→ **What this task involves**: Every line in the data below from the one containing "immS_encodeS_of_fits _ _ _ _ fits]" down to the one containing "decodeInstr c (encodeB", both included, must be retyped exactly; no other line is to appear.

Collected data
------------------------------------------------------------
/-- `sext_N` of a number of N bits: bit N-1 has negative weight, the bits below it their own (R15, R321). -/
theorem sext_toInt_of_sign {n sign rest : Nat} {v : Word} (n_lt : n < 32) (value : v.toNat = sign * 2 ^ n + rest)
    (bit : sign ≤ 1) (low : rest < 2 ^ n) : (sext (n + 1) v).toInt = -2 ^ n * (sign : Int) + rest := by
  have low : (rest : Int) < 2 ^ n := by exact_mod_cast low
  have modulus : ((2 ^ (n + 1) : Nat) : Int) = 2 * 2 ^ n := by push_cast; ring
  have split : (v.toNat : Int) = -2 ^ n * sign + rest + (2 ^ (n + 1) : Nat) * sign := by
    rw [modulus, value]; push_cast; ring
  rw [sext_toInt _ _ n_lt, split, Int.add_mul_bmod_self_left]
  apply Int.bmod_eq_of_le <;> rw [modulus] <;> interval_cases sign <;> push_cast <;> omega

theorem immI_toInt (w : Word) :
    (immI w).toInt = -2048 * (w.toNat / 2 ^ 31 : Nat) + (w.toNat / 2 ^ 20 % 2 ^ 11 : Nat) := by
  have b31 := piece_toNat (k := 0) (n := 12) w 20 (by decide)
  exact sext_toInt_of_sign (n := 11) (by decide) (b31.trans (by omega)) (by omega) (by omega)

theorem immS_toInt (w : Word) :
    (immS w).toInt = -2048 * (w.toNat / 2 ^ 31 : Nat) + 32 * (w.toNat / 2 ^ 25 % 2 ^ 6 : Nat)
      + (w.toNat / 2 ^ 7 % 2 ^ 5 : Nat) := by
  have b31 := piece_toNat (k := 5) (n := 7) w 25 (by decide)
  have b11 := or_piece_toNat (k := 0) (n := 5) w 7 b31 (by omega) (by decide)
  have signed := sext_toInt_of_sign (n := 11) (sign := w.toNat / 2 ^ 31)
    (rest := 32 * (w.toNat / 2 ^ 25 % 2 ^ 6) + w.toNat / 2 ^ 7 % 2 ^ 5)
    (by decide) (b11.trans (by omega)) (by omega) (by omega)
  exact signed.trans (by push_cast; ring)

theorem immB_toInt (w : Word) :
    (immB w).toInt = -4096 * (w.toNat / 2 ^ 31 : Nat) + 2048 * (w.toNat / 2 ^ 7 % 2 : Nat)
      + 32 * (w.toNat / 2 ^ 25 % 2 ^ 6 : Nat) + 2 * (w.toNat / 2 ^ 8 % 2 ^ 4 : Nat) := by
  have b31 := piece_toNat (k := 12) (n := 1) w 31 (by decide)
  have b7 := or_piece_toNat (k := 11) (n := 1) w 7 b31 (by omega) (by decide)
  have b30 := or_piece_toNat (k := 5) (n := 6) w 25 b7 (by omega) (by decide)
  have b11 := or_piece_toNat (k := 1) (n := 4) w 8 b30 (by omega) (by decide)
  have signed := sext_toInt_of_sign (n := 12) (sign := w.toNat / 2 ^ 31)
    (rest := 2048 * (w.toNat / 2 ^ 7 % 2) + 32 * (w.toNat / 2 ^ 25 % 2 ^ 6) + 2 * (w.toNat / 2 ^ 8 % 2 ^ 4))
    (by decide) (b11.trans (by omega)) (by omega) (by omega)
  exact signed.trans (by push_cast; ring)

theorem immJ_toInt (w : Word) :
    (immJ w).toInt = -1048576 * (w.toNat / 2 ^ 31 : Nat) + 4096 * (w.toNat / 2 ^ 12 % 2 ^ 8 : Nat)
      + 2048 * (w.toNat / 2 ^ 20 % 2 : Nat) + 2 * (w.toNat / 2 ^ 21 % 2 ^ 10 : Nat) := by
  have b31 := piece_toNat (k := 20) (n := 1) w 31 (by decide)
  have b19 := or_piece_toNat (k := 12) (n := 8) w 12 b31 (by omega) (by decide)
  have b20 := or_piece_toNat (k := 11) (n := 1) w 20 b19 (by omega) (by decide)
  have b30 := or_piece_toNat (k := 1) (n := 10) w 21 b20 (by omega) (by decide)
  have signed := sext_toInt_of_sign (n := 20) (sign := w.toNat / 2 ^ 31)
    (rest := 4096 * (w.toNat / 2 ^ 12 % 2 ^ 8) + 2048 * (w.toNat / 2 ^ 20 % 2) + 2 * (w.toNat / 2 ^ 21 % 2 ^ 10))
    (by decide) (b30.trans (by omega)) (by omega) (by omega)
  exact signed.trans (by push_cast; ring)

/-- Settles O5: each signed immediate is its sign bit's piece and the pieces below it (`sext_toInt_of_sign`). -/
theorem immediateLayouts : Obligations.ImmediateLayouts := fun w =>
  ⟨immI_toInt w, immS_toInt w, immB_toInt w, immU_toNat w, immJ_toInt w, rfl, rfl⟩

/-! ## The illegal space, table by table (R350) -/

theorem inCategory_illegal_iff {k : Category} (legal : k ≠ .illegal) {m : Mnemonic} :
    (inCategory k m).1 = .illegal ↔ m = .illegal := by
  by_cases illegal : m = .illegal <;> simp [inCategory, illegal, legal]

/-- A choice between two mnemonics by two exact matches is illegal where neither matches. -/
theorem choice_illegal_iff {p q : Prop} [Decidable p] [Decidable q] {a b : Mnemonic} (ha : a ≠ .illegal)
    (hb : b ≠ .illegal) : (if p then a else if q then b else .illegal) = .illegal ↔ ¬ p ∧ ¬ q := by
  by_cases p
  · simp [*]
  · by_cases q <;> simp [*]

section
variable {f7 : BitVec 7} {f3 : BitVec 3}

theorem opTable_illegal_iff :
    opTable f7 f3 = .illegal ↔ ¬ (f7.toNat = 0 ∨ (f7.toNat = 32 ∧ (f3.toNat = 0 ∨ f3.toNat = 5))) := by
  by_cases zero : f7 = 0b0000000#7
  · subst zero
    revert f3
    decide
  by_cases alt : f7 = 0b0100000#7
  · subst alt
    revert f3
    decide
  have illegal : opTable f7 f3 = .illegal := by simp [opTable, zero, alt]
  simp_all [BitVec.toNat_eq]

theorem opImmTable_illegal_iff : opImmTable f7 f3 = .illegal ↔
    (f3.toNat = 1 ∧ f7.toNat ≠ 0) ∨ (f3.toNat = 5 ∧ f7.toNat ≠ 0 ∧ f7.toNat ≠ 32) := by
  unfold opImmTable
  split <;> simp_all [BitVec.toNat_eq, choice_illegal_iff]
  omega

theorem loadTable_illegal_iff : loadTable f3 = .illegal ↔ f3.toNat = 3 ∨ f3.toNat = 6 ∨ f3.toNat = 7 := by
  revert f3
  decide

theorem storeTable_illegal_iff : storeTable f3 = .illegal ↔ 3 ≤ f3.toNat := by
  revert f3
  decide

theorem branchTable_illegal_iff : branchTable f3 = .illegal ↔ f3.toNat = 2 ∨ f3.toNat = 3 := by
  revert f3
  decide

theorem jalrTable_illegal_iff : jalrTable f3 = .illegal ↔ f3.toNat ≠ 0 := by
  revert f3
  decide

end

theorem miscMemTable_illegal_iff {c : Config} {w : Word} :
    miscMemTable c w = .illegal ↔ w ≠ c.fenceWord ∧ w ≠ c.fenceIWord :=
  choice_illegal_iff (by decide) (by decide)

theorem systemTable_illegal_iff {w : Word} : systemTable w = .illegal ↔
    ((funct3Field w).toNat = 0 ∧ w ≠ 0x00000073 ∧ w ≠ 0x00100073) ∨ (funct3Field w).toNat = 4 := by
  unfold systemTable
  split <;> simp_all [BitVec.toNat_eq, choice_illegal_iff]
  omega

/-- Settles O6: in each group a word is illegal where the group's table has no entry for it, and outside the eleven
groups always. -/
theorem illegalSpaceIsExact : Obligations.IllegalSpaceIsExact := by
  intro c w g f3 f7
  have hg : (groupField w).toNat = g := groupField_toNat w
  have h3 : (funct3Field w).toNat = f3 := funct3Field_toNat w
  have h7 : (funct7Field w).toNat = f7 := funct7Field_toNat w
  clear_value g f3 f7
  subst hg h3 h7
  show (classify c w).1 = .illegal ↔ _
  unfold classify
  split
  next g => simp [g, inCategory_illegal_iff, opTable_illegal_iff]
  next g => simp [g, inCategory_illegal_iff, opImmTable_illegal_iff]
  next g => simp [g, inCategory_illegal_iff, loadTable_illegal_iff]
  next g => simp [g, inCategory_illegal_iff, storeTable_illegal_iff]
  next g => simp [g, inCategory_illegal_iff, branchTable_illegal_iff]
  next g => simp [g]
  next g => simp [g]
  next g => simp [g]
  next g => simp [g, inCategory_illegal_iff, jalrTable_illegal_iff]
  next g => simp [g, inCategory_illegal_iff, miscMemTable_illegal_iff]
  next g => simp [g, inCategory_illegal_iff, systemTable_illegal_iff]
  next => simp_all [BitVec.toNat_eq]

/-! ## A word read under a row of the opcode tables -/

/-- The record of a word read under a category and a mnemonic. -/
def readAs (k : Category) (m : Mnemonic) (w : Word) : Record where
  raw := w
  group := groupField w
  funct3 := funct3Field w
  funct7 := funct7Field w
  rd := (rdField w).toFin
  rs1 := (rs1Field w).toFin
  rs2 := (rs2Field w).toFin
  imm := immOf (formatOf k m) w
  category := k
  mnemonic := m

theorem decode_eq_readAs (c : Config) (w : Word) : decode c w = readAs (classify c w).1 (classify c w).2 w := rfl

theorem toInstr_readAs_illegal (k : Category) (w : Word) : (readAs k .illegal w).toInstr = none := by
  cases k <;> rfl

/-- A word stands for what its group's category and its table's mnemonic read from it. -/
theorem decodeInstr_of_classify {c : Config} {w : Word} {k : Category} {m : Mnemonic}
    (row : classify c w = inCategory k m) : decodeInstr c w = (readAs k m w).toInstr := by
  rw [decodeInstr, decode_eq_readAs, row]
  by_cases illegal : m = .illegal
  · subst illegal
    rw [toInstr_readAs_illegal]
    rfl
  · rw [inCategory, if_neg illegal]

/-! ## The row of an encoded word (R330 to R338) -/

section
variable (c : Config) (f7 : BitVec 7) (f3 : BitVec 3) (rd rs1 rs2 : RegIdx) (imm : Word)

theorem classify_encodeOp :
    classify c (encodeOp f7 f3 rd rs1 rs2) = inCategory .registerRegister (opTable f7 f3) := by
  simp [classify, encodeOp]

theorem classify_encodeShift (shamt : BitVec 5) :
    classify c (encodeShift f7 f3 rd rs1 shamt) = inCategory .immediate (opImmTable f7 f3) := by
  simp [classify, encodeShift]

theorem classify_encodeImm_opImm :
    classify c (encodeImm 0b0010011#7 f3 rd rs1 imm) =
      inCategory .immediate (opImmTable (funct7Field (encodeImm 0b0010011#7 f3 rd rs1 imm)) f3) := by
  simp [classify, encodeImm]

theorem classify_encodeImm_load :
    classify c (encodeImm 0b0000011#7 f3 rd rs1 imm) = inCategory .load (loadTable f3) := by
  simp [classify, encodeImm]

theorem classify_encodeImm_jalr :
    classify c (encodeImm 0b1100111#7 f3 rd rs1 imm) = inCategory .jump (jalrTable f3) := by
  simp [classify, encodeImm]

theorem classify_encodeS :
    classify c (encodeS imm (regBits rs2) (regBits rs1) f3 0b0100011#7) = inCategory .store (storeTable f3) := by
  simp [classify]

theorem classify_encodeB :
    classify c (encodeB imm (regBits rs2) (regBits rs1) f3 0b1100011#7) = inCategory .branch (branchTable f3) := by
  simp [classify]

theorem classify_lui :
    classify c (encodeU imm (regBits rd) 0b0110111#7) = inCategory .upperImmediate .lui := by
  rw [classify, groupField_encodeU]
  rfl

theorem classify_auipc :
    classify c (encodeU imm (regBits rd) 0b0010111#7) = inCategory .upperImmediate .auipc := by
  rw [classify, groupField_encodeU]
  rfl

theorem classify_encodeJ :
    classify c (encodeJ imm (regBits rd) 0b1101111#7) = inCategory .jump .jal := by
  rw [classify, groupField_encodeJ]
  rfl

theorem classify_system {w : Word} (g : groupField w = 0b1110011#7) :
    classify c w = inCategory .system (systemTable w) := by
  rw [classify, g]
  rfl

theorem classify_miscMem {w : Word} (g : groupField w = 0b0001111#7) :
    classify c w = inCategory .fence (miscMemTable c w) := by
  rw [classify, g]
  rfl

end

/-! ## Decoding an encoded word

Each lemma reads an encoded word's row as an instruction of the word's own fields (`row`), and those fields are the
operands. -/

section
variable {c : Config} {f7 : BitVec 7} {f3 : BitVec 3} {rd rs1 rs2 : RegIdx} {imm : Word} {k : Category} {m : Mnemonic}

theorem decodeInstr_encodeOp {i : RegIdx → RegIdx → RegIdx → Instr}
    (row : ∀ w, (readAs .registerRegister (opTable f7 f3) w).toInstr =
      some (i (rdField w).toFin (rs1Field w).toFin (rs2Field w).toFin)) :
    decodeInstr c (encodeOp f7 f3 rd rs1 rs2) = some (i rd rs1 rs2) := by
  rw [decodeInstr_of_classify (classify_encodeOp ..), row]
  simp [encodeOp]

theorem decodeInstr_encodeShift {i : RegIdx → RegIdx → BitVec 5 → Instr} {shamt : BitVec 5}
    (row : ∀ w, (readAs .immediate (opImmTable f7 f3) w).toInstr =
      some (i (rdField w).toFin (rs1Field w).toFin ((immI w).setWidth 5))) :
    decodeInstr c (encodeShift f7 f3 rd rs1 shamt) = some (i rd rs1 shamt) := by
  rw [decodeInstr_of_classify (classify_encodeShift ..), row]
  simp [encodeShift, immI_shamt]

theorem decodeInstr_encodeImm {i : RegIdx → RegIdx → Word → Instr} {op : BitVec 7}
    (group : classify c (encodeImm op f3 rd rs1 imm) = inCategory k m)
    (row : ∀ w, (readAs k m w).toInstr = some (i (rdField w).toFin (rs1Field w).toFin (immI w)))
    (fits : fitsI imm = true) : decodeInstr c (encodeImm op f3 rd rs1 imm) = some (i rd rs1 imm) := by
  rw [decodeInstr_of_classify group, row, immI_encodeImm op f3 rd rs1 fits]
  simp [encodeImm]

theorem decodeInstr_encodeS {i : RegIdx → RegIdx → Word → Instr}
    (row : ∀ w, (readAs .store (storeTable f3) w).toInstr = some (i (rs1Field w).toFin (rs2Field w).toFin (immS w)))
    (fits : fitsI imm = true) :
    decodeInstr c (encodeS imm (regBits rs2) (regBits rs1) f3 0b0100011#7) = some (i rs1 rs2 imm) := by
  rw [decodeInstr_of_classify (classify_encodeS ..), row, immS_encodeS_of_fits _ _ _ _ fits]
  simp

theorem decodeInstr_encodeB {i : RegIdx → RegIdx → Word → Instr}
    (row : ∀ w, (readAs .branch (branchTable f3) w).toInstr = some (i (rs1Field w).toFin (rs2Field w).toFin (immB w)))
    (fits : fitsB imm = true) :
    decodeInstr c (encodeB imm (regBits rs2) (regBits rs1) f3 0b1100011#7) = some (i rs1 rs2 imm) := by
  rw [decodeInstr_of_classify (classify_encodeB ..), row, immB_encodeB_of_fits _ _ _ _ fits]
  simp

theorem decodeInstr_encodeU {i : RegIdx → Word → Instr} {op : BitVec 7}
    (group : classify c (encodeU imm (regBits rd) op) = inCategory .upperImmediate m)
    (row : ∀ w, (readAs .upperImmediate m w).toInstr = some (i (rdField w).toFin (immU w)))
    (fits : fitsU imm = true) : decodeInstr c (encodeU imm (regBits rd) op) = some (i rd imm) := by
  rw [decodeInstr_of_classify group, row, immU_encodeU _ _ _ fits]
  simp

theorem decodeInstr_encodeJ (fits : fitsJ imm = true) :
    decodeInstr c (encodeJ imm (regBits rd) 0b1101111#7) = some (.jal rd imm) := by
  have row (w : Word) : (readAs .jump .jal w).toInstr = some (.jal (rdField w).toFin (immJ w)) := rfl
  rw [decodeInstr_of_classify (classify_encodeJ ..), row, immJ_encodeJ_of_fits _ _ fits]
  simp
------------------------------------------------------------
→ **Answer to the problem**:
  rw [decodeInstr_of_classify (classify_encodeS ..), row, immS_encodeS_of_fits _ _ _ _ fits]
  simp

theorem decodeInstr_encodeB {i : RegIdx → RegIdx → Word → Instr}
    (row : ∀ w, (readAs .branch (branchTable f3) w).toInstr = some (i (rs1Field w).toFin (rs2Field w).toFin (immB w)))
    (fits : fitsB imm = true) :
    decodeInstr c (encodeB imm (regBits rs2) (regBits rs1) f3 0b1100011#7) = some (i rs1 rs2 imm) := by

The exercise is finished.